Native American populations show a unique pattern of genetic diversity as a result of different demographic processes—population bottlenecks, founder effects, genetic drift—involved in the colonization of the New World and the posterior European contact and African slave trade (Mulligan et al. 2004; Salas et al. 2004). Presently Mexico is mainly inhabited by two distinct population groups: (1) the so-called ‘Mestizos’, a term used in the country and widely accepted by Mexicans to designate individuals of recent admixed ancestry (although the term is meaningless from a genetic point of view; see comments in Salas et al. (2004)), and (2) the native indigenous Mexican groups defined by their language, cultural traits, ethnicity, oral history and customs as part of their cultural complexity. Despite ‘Mestizos’ representing nearly 95% of the Mexican population (INEGI 2007), the Native American component is highly prevalent in their gene pool. Thus, for instance, the study by Cerda-Flores et al. (2002a) based on short tandem repeats showed the admixed percentage contribution of ‘Mestizo’ Mexicans from northeastern locations as deriving from Spanish (54.99 ± 3.44), Amerindian (39.99 ± 2.57) and African (5.02 ± 2.82). The analysis of the mtDNA in ‘Mestizos’ has shown that their maternal component is an admixture of Native American (89.1%), European (5.4%), and African (4.5%) lineages (Green et al. 2000).

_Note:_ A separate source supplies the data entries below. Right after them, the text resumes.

-- ==== Sys2Proof/Machine/Topo.lean ====
section
/-! DEFINITION. Topology events: TOPOSET (R51 to R54), the UCIe link (R11), and the warm reset of an island (R54 to R56). -/

namespace Sys2Proof.Machine

open Sys2Proof

/-! ### One event at a time -/

/-- R54: a topology event is under way. -/
def topoBusy (s : State) : Bool := s.fab.toposet.isSome || !s.fab.fenced.isEmpty

/-- R54: an event that must wait joins the queue. -/
def waitTopo (s : State) (x : Sum CmdRef Nat) : State := { s with fab := { s.fab with topoq := s.fab.topoq ++ [x] } }

/-- R54: an event that arrives may begin at once. -/
def topoFree (s : State) : Bool := !topoBusy s && s.fab.topoq.isEmpty

/-- R54: an event that waits may begin: nothing is under way, and it is the first that waits. -/
def topoTurn (s : State) (x : Sum CmdRef Nat) : Bool := !topoBusy s && s.fab.topoq.head? == some x

/-- R54: an event that begins waits no more. -/
def leaveTopoq (s : State) (x : Sum CmdRef Nat) : State := { s with fab := { s.fab with topoq := s.fab.topoq.erase x } }

/-! ### TOPOSET -/

/-- R74: MALFORMED in a TOPOSET. -/
def toposetMal (x : Nat) : Option Nat :=
  let d := nbits x 439 426
  lowestBit [badIf (d != 0 && (d < 100 || 10000 < d)) 426, firstBit x 425 128]

/-- R51, R52: TOPOSET is checked, and injection is held on every island. -/
def toposet (s : State) (c : CmdRec) : State :=
  let code := nbits c.bits 447 440
  let d := nbits c.bits 439 426
  match toposetMal c.bits with
  | some b => endCmd s c 0x11 (some b) none
  | none =>
    if code = s.fab.xcode then endCmd s c 0x01 none none
    else
      let s1 := setCmd s { c with begun := true }
      { s1 with fab := { s1.fab with
        quiesce := (List.range 24).filter (present s)
        toposet := some ⟨c.ref, code, (if d = 0 then 500 else d) * 1000, s.hub.ns, .drain, []⟩ } }

/-- R51: TOPOSET. -/
def execToposet (s : State) : Out :=
  match occCmd s 3 with
  | none => idle "TOPOSET"
  | some c =>
    if !serviceUp s then idle "TOPOSET"
    else if topoFree s || topoTurn s (.inl c.ref) then .next (commit s (toposet (leaveTopoq s (.inl c.ref)) c))
    else if s.fab.topoq.contains (.inl c.ref) then idle "TOPOSET"
    else .next (commit s (waitTopo s (.inl c.ref)))

/-- R52: the requests that have been injected and not answered. -/
def requestsOut (s : State) : List Txn := s.fab.txns.filter fun t => t.injected && t.src != t.dest

/-- R52: the request packets that routers still carry or destinations hold, also those whose source waits for them no more. -/
def requestsLeft (s : State) : List Packet :=
  s.fab.pkts.filter fun p => p.op.request && p.src != p.dest && p.place != .source

/-- R52, R413: a source completes an operation with DRAINED; one whose bytes have begun to land goes through. -/
def drain (s : State) (t : Txn) : State :=
  match landing s t with
  | some p => flushPacket s p
  | none => packetDone s t (some FStatus.drained.code)

/-- R52: at the drain limit routers discard what remains, and each source completes those operations. -/
def drainAll (s : State) : State :=
  (requestsOut s).foldl drain ((requestsLeft s).foldl (fun s p => dropPacket s p.id) s)

/-- R52: nothing that was injected remains. -/
def drained (s : State) : Bool := (requestsOut s).isEmpty && (requestsLeft s).isEmpty

/-- R52: TOPOSET_DRAIN_LIMIT. -/
def execToposetDrainLimit (s : State) : Out :=
  match s.fab.toposet with
  | some t =>
    if serviceUp s = true ∧ t.phase = .drain ∧ t.since + t.drainNs ≤ s.hub.ns ∧ drained s = false then
      .next (commit s (drainAll s))
    else idle "TOPOSET_DRAIN_LIMIT"
  | none => idle "TOPOSET_DRAIN_LIMIT"

/-- R45, R46: a link goes down with a cause to train; where it was UP, its ends answer what was queued for it. -/
def dropLink (s : State) (e : LinkEnd) : State :=
  let s1 := modLink s e fun _ => downLink s.hub.ns true
  if linkUp s e then strandBoth s1 e else s1

/-- R25: one end of each express link. -/
def expressLinks : List LinkEnd := (List.range 24).flatMap fun n => (List.range 4).map fun m => ⟨n, 16 + 2 * m⟩

/-- R46, R52: the express links leave their old positions, where what is queued for them is answered, and have a cause to train
in their new ones; the record of a link that is forced down goes with its old position. -/
def switchLinks (s : State) (t : Toposet) : State :=
  let s0 := expressLinks.foldl (fun s e => if linkUp s e then dropLink s e else s) s
  let s1 := { s0 with fab := { s0.fab with
    links := s0.fab.links.drop (fun e => 16 ≤ e.port && e.node != 31), toposet := some { t with phase := .retrain } } }
  expressLinks.foldl (fun s e => if joined s e then modLink s e fun _ => downLink s.hub.ns true else s) s1

/-- R52: TOPOSET_SWITCH; a reply that the switch strands is answered by its router as R46 states. -/
def execToposetSwitch (s : State) : Out :=
  match s.fab.toposet with
  | some t =>
    if serviceUp s = true ∧ t.phase = .drain ∧ drained s = true then .next (commit s (switchLinks s t))
    else idle "TOPOSET_SWITCH"
  | none => idle "TOPOSET_SWITCH"

/-- R53: the express ends of links that join two present islands that are not fenced. -/
def expressEnds (s : State) : List LinkEnd :=
  ((List.range 24).flatMap fun n => (List.range 8).map fun k => (⟨n, 16 + k⟩ : LinkEnd)).filter (eligible45 s)

/-- R52: a link still trains, or is about to. -/
def training (s : State) (e : LinkEnd) : Bool :=
  let l := linkAt s e
  l.st == .train || (l.st == .down && l.cause)

/-- R53: the islands with an express port on a link that is not UP. -/
def partialMask (s : State) : Nat :=
  (List.range 24).foldl (fun m n => if (expressEnds s).any fun e => e.node == n && !linkUp s e then m + 2 ^ n else m) 0

/-- R53, R70: the record of a TOPOSET completes with DONE or PARTIAL. -/
def finishToposet (s : State) (t : Toposet) (mask : Nat) : State :=
  match s.hub.cmds.find? (·.ref = t.cmd) with
  | some c => if mask = 0 then endCmd s c 0x00 none none else endCmd s c 0x02 (some mask) none
  | none => s

/-- R52, R53: steps 5 and 6. -/
def toposetPublish (s : State) (t : Toposet) : State :=
  let mask := partialMask s
  let s1 := publish { s with fab := { s.fab with xcode := t.code, toposet := none } }
  let s2 := { s1 with fab := { s1.fab with
    switchGen := s1.fab.topogen % 65536, quiesce := s1.fab.quiesce.filter fun i => (s1.fab.fenced.get? i).isSome } }
  finishToposet s2 t mask

/-- R52, R53: TOPOSET_PUBLISH. -/
def execToposetPublish (s : State) : Out :=
  match s.fab.toposet with
  | some t =>
    if serviceUp s = true ∧ t.phase = .retrain ∧ !(expressEnds s).any (training s) then .next (commit s (toposetPublish s t))
    else idle "TOPOSET_PUBLISH"
  | none => idle "TOPOSET_PUBLISH"

/-! ### The UCIe link -/

/-- R45, R46, R55: a link of a re-admitted island trains again, or waits where its far end is fenced too; what was queued for
it is answered. -/
def retrainLink (s : State) (e f : LinkEnd) : State :=
  let s1 := dropLink s e
  if f.node = 31 ∨ (s.fab.fenced.get? f.node).isNone then modLink s1 e (·.train s.hub.ns) else s1

/-- R55: the fabric links of an island train again, once its UCIe link has retrained. -/
def retrainLinks (s : State) (isl : Nat) : State :=
  (List.range 24).foldl (fun s p =>
    let e : LinkEnd := ⟨isl, p⟩
    match farEnd (codeNow s) e with
    | some f => if !joined s e || (linkAt s e).st == .forced then s else retrainLink s e f
    | none => s) s

/-- R11, R55: UCIE_LINK_CHANGE; the UCIe link of a fenced island that comes up has retrained, and the island's fabric links
follow. -/
def execUcieLinkChange (s : State) : Out :=
  match s.occ with
  | .islandIn isl up =>
    if !present s isl then idle "UCIE_LINK_CHANGE"
    else
      let down := if up = 0 then (if (s.fab.ucieDown.get? isl).isSome then s.fab.ucieDown else s.fab.ucieDown.set isl s.hub.ns)
        else s.fab.ucieDown.erase isl
      let s1 := { s with fab := { s.fab with ucieDown := down } }
      .next (commit s (sendHeld (if up ≠ 0 ∧ (s.fab.fenced.get? isl).isSome then retrainLinks s1 isl else s1)))
  | _ => idle "UCIE_LINK_CHANGE"

/-! ### Warm reset -/

/-- R55: a team ends with ISLAND_RESET, also one that was about to end otherwise; one that has sent its completion decrements
keeps its status. -/
def resetTeam (s : State) (isl team : Nat) : State :=
  if s.task.ends.any fun e => e.isl == isl && e.team == team then s
  else (endTeam s isl team 0x22 0).modTeam isl team fun t => { t with ending := some (0x22, 0) }

/-- R55: every team on an island ends with ISLAND_RESET. -/
def endAllTeams (s : State) (isl : Nat) : State :=
  ((s.task.teams.filter fun e => e.1.1 == isl && !e.2.gone).map (·.1)).foldl (fun s k => resetTeam s k.1 k.2) s

/-- R55: packets inside an island are lost, and the SENDs that its fault unit has not sent. -/
def losePackets (s : State) (isl : Nat) : State :=
  { s with
    hub := { s.hub with sends := s.hub.sends.filter (·.1 ≠ isl) }
    fab := { s.fab with
    pkts := s.fab.pkts.filter fun p => match p.place with
      | .queue n _ | .rope n => n != isl
      | .held _ => p.dest != isl
      | .source => p.src != isl } }

/-- R55, R147: the requests of an island's own agents, all of which have ended, wait for no reply. -/
def loseTxns (s : State) (isl : Nat) : State :=
  (s.fab.txns.filter (·.src = isl)).foldl (fun s t => packetDone s t (some FStatus.timeout.code)) s

/-- R115, R141: a saved team as the clock of its island starts again from a reading. -/
def SavedTeam.restart (v : SavedTeam) (now : Nat) : SavedTeam :=
  { v with
    old := { v.old with before := v.old.elapsed now, first := v.old.first.map fun _ => 0 }
    passed := none }

/-- R16, R55: the clock of an island starts again, and what was reckoned in it. -/
def restartClock (s : State) (isl : Nat) : State :=
  { s with
    hub := { s.hub with clk := s.hub.clk.set isl 0 }
    eng := { s.eng with chains := s.eng.chains.map fun (k, c) => if k.isl = isl then (k, { c with lastAppend := 0 }) else (k, c) }
    par := { s.par with faults := s.par.faults.map fun (e : FaultEnt) => if e.key.isl = isl then { e with held := none } else e }
    task := { s.task with
      queue := s.task.queue.map fun (q : QEntry) => if q.isl = isl then { q with passed := none } else q
      saved := s.task.saved.map fun (v : SavedTeam) => if v.isl = isl then v.restart (s.clk isl) else v } }

/-- R500: copies in progress on an island are abandoned. -/
def abandonAll (s : State) (isl : Nat) : State :=
  (s.par.parts.map (·.1)).foldl (fun s p => abandonCopies s isl p) s

/-- R54, R55: the fence of an island: steps 1 to 4, up to the events of the lehr and the retraining of the links. -/
def fence (s : State) (isl : Nat) : State :=
  let landed := flushPackets s fun p => p.op == .getData && p.dest == isl
  let s0 := writeBack (abandonAll (loseTxns (losePackets (endAllTeams landed isl) isl) isl) isl) isl fun _ => true
  let s1 := restartClock s0 isl
  let s2 := addJob s1 ⟨isl, 0xFFF, 0xFFFFFF, 5, 0, 0⟩
  let s3 := { s2 with fab := { s2.fab with
    ucieDown := s2.fab.ucieDown.set isl s2.hub.ns
    quiesce := if s2.fab.quiesce.contains isl then s2.fab.quiesce else s2.fab.quiesce ++ [isl]
    toposet := s2.fab.toposet.map fun (t : Toposet) => { t with fences := t.fences ++ [isl] } } }
  let s4 := { s3 with fab := { s3.fab with fenced := s3.fab.fenced.set isl false } }
  if s4.fab.toposet.isSome then s4 else publish s4

/-- R55: an island that may be fenced. -/
def fenceable (s : State) (isl : Nat) : Bool := anchorUp s && present s isl && (s.fab.fenced.get? isl).isNone

/-- R54, R55: WARM_RESET_REQUEST: a request arrives through Redfish, and begins or waits; or the one that has waited longest
begins. -/
def execWarmResetRequest (s : State) : Out :=
  match s.occ with
  | .island isl =>
    if !serviceUp s || !present s isl then idle "WARM_RESET_REQUEST"
    else redfish s none (if topoFree s then fence s isl else waitTopo s (.inr isl))
  | .node isl =>
    if serviceUp s && topoTurn s (.inr isl) then .next (commit s (fence (leaveTopoq s (.inr isl)) isl))
    else idle "WARM_RESET_REQUEST"
  | _ => idle "WARM_RESET_REQUEST"

/-- R55: UCIE_DOWN_TIMEOUT. -/
def execUcieDownTimeout (s : State) : Out :=
  match s.occ with
  | .island isl =>
    match s.fab.ucieDown.get? isl with
    | some t => if fenceable s isl && t + 100000000 ≤ s.hub.ns then .next (commit s (fence s isl)) else idle "UCIE_DOWN_TIMEOUT"
    | none => idle "UCIE_DOWN_TIMEOUT"
  | _ => idle "UCIE_DOWN_TIMEOUT"

/-- R55: FABRIC_INTERFACE_ERROR. -/
def execFabricInterfaceError (s : State) : Out :=
  match s.occ with
  | .island isl => if fenceable s isl then .next (commit s (fence s isl)) else idle "FABRIC_INTERFACE_ERROR"
  | _ => idle "FABRIC_INTERFACE_ERROR"

/-- R54, R55: an island may be re-admitted: no topology switch is under way, its tokens are written, its UCIe link and its
fabric links have retrained. -/
def readmitReady (s : State) (isl : Nat) : Bool :=
  (s.fab.fenced.get? isl).isSome && s.fab.toposet.isNone && (s.fab.ucieDown.get? isl).isNone &&
    !(s.par.jobs.any fun j => j.isl == isl && j.reason == 5) &&
    !(List.range 24).any fun p => joined s ⟨isl, p⟩ && (linkAt s ⟨isl, p⟩).st == .train

/-- R141: every STAMP of an island's ready queues is rewritten. -/
def restamp (s : State) (isl : Nat) : State :=
  let now := s.clk isl
  { s with task := { s.task with
    queue := s.task.queue.map fun (q : QEntry) => if q.isl = isl then { q with task := { q.task with stamp := now } } else q
    saved := s.task.saved.map fun (x : SavedTeam) => if x.isl = isl then { x with savedAt := now } else x } }

/-- R55: WARM_RESET_READMIT. -/
def execWarmResetReadmit (s : State) : Out :=
  match s.occ with
  | .island isl =>
    if readmitReady s isl then
      .next (commit s (publish (restamp { s with fab := { s.fab with
        fenced := s.fab.fenced.erase isl, quiesce := s.fab.quiesce.filter (· ≠ isl) } } isl)))
    else idle "WARM_RESET_READMIT"
  | _ => idle "WARM_RESET_READMIT"

end Sys2Proof.Machine
end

Besides the intrinsic interest of exploring the variability of Native American groups, their analysis is also pivotal to understand the genetic composition of admixed populations in the Americas. Our results show that the majority of the mtDNAs of autochthonous Mexican individuals can be allocated to one of the four most common Native American haplogroups (A2, B2, C1, D1) (Achilli et al. 2008). We did not observe the mtDNA contribution of African and European ancestry, with the exception of one Pima individual who presented a Eurasian lineage that could be attributed to recent gene flow. The haplogroup distribution observed is similar to that found in an ancient Maya population in which haplogroup A2 accounted for most of the samples (84%) followed by C1 (8%) and B2 (4%), although haplogroup D1 was not found (González-Oliver et al. 2001).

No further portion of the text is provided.